Source data:

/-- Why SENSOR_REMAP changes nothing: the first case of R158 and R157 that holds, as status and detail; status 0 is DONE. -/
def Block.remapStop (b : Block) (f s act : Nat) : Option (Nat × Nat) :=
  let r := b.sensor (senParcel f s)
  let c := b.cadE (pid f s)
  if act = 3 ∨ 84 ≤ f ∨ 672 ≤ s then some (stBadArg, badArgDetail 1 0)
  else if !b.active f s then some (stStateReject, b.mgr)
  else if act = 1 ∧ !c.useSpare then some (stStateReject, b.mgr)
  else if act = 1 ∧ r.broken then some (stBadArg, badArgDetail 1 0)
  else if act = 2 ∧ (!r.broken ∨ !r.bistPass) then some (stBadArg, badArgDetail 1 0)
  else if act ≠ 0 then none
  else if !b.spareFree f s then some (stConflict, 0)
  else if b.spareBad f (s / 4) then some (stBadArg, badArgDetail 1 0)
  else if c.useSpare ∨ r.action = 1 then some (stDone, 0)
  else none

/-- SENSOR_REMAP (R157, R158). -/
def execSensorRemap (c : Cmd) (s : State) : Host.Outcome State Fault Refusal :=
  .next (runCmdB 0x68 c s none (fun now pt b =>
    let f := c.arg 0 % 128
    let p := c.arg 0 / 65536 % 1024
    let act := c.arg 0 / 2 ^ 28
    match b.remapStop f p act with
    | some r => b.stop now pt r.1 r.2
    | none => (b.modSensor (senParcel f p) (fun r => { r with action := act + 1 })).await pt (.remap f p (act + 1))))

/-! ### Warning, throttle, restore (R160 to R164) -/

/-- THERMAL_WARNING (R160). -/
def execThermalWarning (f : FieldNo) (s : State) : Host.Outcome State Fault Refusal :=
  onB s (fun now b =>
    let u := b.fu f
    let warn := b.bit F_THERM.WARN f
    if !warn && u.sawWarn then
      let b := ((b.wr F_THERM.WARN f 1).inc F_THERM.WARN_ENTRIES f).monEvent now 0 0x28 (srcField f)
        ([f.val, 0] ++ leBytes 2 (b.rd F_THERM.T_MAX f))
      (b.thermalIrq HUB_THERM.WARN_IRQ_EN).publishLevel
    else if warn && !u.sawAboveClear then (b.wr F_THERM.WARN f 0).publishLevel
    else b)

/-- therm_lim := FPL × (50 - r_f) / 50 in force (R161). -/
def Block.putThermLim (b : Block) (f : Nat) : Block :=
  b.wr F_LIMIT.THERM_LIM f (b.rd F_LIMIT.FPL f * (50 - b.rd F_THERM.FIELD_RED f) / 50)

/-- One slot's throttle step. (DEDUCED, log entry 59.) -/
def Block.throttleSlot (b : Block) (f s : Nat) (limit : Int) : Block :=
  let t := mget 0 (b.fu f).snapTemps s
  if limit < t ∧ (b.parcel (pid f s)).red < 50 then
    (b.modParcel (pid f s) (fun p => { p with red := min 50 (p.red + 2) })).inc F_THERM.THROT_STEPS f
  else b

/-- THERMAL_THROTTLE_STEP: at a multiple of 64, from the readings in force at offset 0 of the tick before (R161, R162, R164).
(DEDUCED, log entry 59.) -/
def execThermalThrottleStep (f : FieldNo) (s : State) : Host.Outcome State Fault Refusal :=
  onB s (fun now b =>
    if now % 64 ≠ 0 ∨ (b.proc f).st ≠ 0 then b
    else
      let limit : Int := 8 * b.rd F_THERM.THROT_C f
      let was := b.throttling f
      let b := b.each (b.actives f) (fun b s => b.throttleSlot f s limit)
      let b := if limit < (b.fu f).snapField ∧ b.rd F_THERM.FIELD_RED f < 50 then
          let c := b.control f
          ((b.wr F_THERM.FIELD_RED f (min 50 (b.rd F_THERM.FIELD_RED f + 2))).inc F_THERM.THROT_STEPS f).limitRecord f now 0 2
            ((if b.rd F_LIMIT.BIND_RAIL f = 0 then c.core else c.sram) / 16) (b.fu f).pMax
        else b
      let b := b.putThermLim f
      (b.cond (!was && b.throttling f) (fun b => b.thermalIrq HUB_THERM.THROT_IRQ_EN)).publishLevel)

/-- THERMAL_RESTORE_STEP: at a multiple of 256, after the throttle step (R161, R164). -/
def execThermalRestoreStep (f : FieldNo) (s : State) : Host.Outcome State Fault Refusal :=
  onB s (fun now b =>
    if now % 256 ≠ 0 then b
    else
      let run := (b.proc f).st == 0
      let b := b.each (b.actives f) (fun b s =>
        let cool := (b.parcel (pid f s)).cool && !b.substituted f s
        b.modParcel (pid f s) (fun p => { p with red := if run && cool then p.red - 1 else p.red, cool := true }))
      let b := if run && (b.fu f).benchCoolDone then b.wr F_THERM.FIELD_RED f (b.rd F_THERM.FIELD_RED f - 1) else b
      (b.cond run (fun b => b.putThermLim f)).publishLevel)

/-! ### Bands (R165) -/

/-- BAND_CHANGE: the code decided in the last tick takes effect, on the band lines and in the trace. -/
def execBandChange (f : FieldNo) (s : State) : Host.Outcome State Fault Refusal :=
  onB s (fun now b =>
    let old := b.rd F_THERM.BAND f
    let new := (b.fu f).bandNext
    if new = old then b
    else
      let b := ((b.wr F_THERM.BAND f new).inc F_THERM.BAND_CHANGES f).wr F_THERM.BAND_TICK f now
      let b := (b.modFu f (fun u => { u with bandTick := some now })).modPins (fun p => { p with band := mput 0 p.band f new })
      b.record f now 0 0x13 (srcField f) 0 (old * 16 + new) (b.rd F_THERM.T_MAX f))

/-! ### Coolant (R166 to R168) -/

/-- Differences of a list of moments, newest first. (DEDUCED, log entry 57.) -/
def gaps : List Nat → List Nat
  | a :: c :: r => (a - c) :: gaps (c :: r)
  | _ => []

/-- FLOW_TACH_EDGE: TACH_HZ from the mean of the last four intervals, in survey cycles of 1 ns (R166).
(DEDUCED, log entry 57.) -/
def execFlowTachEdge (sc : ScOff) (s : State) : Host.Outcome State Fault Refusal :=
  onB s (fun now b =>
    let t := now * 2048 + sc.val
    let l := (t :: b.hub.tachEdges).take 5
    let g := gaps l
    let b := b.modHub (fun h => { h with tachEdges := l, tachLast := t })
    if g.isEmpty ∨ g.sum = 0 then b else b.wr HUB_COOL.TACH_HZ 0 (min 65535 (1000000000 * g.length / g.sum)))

What the task requires: In the listing above, find the lines holding the word "throttleSlot" and copy them.

Task output:
def Block.throttleSlot (b : Block) (f s : Nat) (limit : Int) : Block :=
      let b := b.each (b.actives f) (fun b s => b.throttleSlot f s limit)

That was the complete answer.